In your submission, briefly describe what kind of machinery (HMM, SVM, CRF), and what features/window it uses for each tasks.

2)  Tag  and  Chunk  the following texts, which are going to be the Gold Standards:

a)  WSJ  subset.     b) Genia Corpus    

The Texts are in the CoNLL format, it means that each line has  three columns.

Word    POS-TAG    CHUNK-TAG   (in IOB format). 


You have to take the   Words as input for your tagger  and probably the  the pairs of (Word POS-TAG) for the chunker.
You may need to write a script to transform the input of the  Gold Standard files to your tagger/chunker and to generate the output.

Your output for each file must have the same format and number of lines as the input.

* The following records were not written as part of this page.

-- ==== Sys2Proof/Machine/Dispatch.lean ====
section
/-! DEFINITION. One arm per row of the opcode table, each a direct call of its meaning. -/

namespace Sys2Proof.Machine
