/-- The instructions that write one scalar register, or none, and do nothing else: the register (0 for none) and the registers
that are read (spec/03 R50 to R53, R70). -/
def registerForm : Instr → Option (BitVec 6 × List (BitVec 6))
  | .sadd rd ra rb => some (rd, [ra, rb])
  | .ssub rd ra rb => some (rd, [ra, rb])
  | .sand rd ra rb => some (rd, [ra, rb])
  | .sor rd ra rb => some (rd, [ra, rb])
  | .sxor rd ra rb => some (rd, [ra, rb])
  | .sshl rd ra rb => some (rd, [ra, rb])
  | .sshr rd ra rb => some (rd, [ra, rb])
  | .ssra rd ra rb => some (rd, [ra, rb])
  | .sminS rd ra rb => some (rd, [ra, rb])
  | .smaxS rd ra rb => some (rd, [ra, rb])
  | .sminN rd ra rb => some (rd, [ra, rb])
  | .smaxN rd ra rb => some (rd, [ra, rb])
  | .ssltS rd ra rb => some (rd, [ra, rb])
  | .ssltN rd ra rb => some (rd, [ra, rb])
  | .sseq rd ra rb => some (rd, [ra, rb])
  | .ssne rd ra rb => some (rd, [ra, rb])
  | .smul rd ra rb => some (rd, [ra, rb])
  | .smulhS rd ra rb => some (rd, [ra, rb])
  | .smulhN rd ra rb => some (rd, [ra, rb])
  | .sdivS rd ra rb => some (rd, [ra, rb])
  | .sdivN rd ra rb => some (rd, [ra, rb])
  | .sremS rd ra rb => some (rd, [ra, rb])
  | .sremN rd ra rb => some (rd, [ra, rb])
  | .sclz rd ra => some (rd, [ra])
  | .spop rd ra => some (rd, [ra])
  | .saddi rd ra _ => some (rd, [ra])
  | .sandi rd ra _ => some (rd, [ra])
  | .sori rd ra _ => some (rd, [ra])
  | .sxori rd ra _ => some (rd, [ra])
  | .sslti rd ra _ => some (rd, [ra])
  | .sshli rd ra _ => some (rd, [ra])
  | .sshri rd ra _ => some (rd, [ra])
  | .ssrai rd ra _ => some (rd, [ra])
  | .sbfx rd ra _ _ _ => some (rd, [ra])
  | .nop => some (0, [])
  | _ => none

/-- The gang of the current team neither records nor is replayed, so that nothing is journalled (spec/24 R366, R369). -/
def Plain (s : State) : Prop := s.recording (gangOf s.cur) = false ∧ s.replaying (gangOf s.cur) = false

/-- Nothing holds a scratchpad access of the current team: no fence, no wait under way, no watchpoint, no earlier request of its
quarter (spec/12 R224, spec/23 R356, spec/06 R125). -/
def PadFree (s : State) (addr n kind : Nat) : Prop :=
  s.tm.fences = [] ∧ s.tm.wait = none ∧ (s.member (s.memberOf s.cur)).spHit addr n kind .own none = none ∧
    s.quarterAhead (gangOf s.cur) s.tm.core s.tm.quarter s.tm.core s.nextOp 0 = false

/-- Byte `i` of a register value. -/
def byteOf (v : W64) (i : Nat) : Byte := (v >>> (8 * i)).truncate 8

/-- A scalar load of `n` bytes from the team's scratchpad by an instruction of `len` bytes that runs in `s'`: a FULL line gives
the bytes, lowest address in the lowest bits, zero-extended; a POISONED one gives 0 and the poison-read class; an EMPTY one
makes the stream wait; a misaligned address and one beyond the partition are faults (spec/03 R58). -/
def LoadsPad (i : Instr) (s s' : State) (n : Nat) (len : W64) (rd : BitVec 6) (addr : W64) : Prop :=
  let m := s.member (s.memberOf s.cur)
  let a := addr.toNat
  (a % n ≠ 0 → exec i s = .next (s'.scalarFault kMisaligned .state addr)) ∧
  (a % n = 0 → s.padSize (gangOf s.cur) ≤ a → exec i s = .next (s'.scalarFault kOutOfPart .state addr)) ∧
  (a % n = 0 → a < s.padSize (gangOf s.cur) → PadFree s a n 0 → Plain s →
    (m.lineSt a ≠ 0 → m.lineSt a ≠ 2 →
      ∃ v : W64, exec i s = .next ((s'.wS rd v).advanceBy len) ∧ v.toNat < 2 ^ (8 * n) ∧
        ∀ k < n, byteOf v k = m.pad.get 0 (a + k)) ∧
    (m.lineSt a = 2 → exec i s = .next (((s'.wS rd 0).advanceBy len).classTrap .poisonRead 0)) ∧
    (m.lineSt a = 0 → exec i s = s'.block (.line a) none 0))

/-- Member core `mk` has taken the bytes at `addr`, whose lines are FULL now, and nothing else of what the machine stores
has changed: no other byte or line of a scratchpad, no byte of memory, no other team, no operation (spec/03 R58). -/
structure PadWritten (s t : State) (mk addr : Nat) (data : List Byte) : Prop where
  written : ∀ k (h : k < data.length), (t.member mk).pad.get 0 (addr + k) = data[k]
  outside : ∀ a, a < addr ∨ addr + data.length ≤ a → (t.member mk).pad.get 0 a = (s.member mk).pad.get 0 a
  full : (t.member mk).lineSt addr = 1
  lines : ∀ a, a / 128 ≠ addr / 128 → (t.member mk).lineSt a = (s.member mk).lineSt a
  members : ∀ m, m ≠ mk → { t.member m with ctr := [] } = { s.member m with ctr := [] }
  memory : ∀ a, t.memByte a = s.memByte a
  markers : ∀ g, t.marked g = s.marked g
  teams : ∀ u, u ≠ s.cur → t.team u = s.team u
  ops : t.ops = s.ops
  parts : t.parts = s.parts
  ctxs : t.ctxs = s.ctxs

/-- The team has retired an instruction of `len` bytes and is otherwise as it was. -/
def OnlyRetired (s t : State) (len : W64) : Prop :=
  t.cur = s.cur ∧ t.tm = { s.tm with pc := s.tm.pc + len, rwc := s.tm.rwc + 1, wait := none }

/-- A scalar store of the low `n` bytes of S[SD] to the team's scratchpad (spec/03 R58). -/
def StoresPad (i : Instr) (s s' : State) (n : Nat) (len : W64) (rd : BitVec 6) (addr : W64) : Prop :=
  let a := addr.toNat
  (a % n ≠ 0 → exec i s = .next (s'.scalarFault kMisaligned .state addr)) ∧
  (a % n = 0 → s.padSize (gangOf s.cur) ≤ a → exec i s = .next (s'.scalarFault kOutOfPart .state addr)) ∧
  (a % n = 0 → a < s.padSize (gangOf s.cur) → PadFree s a n 1 →
    ∃ t, exec i s = .next t ∧ OnlyRetired s t len ∧
      PadWritten s t (s.memberOf s.cur) a ((List.range n).map (byteOf (s.rS rd))))

/-- A constant-path load of `len` bytes of code: misaligned and beyond CONSTS it faults; else it gives the doubleword at
CONSTB plus the offset, and 0 with the poison-read class where that carries poison (spec/03 R59). -/
def LoadsConst (i : Instr) (s s' : State) (len : W64) (rd : BitVec 6) (off : W64) : Prop :=
  let found := s'.constRead (s.teamCore s.cur) s.tg.part (s.tg.constb + off).toNat
  (off.toNat % 8 ≠ 0 → exec i s = .next (s'.scalarFault kMisaligned .state off)) ∧
  (off.toNat % 8 = 0 → s.tg.consts ≤ off.toNat → exec i s = .next (s'.scalarFault kProtection .state off)) ∧
  (off.toNat % 8 = 0 → off.toNat < s.tg.consts → s.tm.fences = [] → Plain s →
    (∀ v, found.2 = .value v false → exec i s = .next ((found.1.wS rd v).advanceBy len)) ∧
    (∀ v, found.2 = .value v true → exec i s = .next (((found.1.wS rd 0).advanceBy len).classTrap .poisonRead 0)) ∧
    (found.2 = .denied → exec i s = .next (found.1.scalarFault kProtection .state (s.tg.constb + off))))

/-- The current team has retired a word and stands at the next one; S[rd] holds `v` (S0 still 0) and every other scalar register
what it held (spec/03 R49). -/
def GoesOn (s t : State) (rd : BitVec 6) (v : W64) : Prop :=
  t.cur = s.cur ∧ t.tm.pc = s.tm.pc + 4 ∧ t.tm.rwc = s.tm.rwc + 1 ∧ t.tm.wait = none ∧ t.tm.hstat = s.tm.hstat ∧
    ∀ q, t.rS q = if q = rd ∧ rd ≠ 0 then v else s.rS q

In  Case you may need to Train your algorithms for  Chunking,  you can use the following training corpus:

                   CoNLL training

You must report:

i)   POS accuracy for Gold Standards   a) and b). 
ii)  You must also  report the  5 most frequent error dimensions (e.g. between VBD VBN) and their  incidence in the error rate  (porcentage)
iii) Chunking  Precision and Recall for  Verbal Chunks and Nominal Chunks:
    
     Where Precision is (for Nominal replace by Verbal to get the Verbal measures, and Produced refers to the output of the chunker):
  
       (Number of Correct Nominal Chunk Tags Produced) / (Number of Total Nominal Chunk Tags Produced)

     Where Recall is:
       (Number of Correct Nominal Chunk Tags Produced) / (Number of Total Nominal Chunk Tags in the Gold Standard)
 
   
3)   Select   an English  text of   no less than   500  words,  where  words are English words and punctuation characters, symbols after tokenizing  (about 3 paragraphs).  The whole assignment is individual, but each student must select a different Text, although different students may use the same tagger/chunker.

     a)   Indicate the source, type of text (literature, scientific, etc.)
     b)   Annotate  the text with  POS, and Nominal and Verbal CHUNKING  Tags  (all the other  elements  outside a chunk get the   O  tag -it is a capital o, not a zero).
           You can do this, by first running your tagger and chunker.  But you have to   CORRECT MANUALLY  the tags.
           Chunking  Tags do not have to  include prepositions.   They should include coordinate nouns inside a noun phrase, but not
           coordinated noun phrases  (e.g.   the book and the pencil are two chunks:  [the book] and [the pencil].
     c)   Report   Tag accuracy of your tagger and Noun and Verbal Precision and Recall for your chunker.)

4) Submit your annotated text, together with your report on each of the above mentioned items.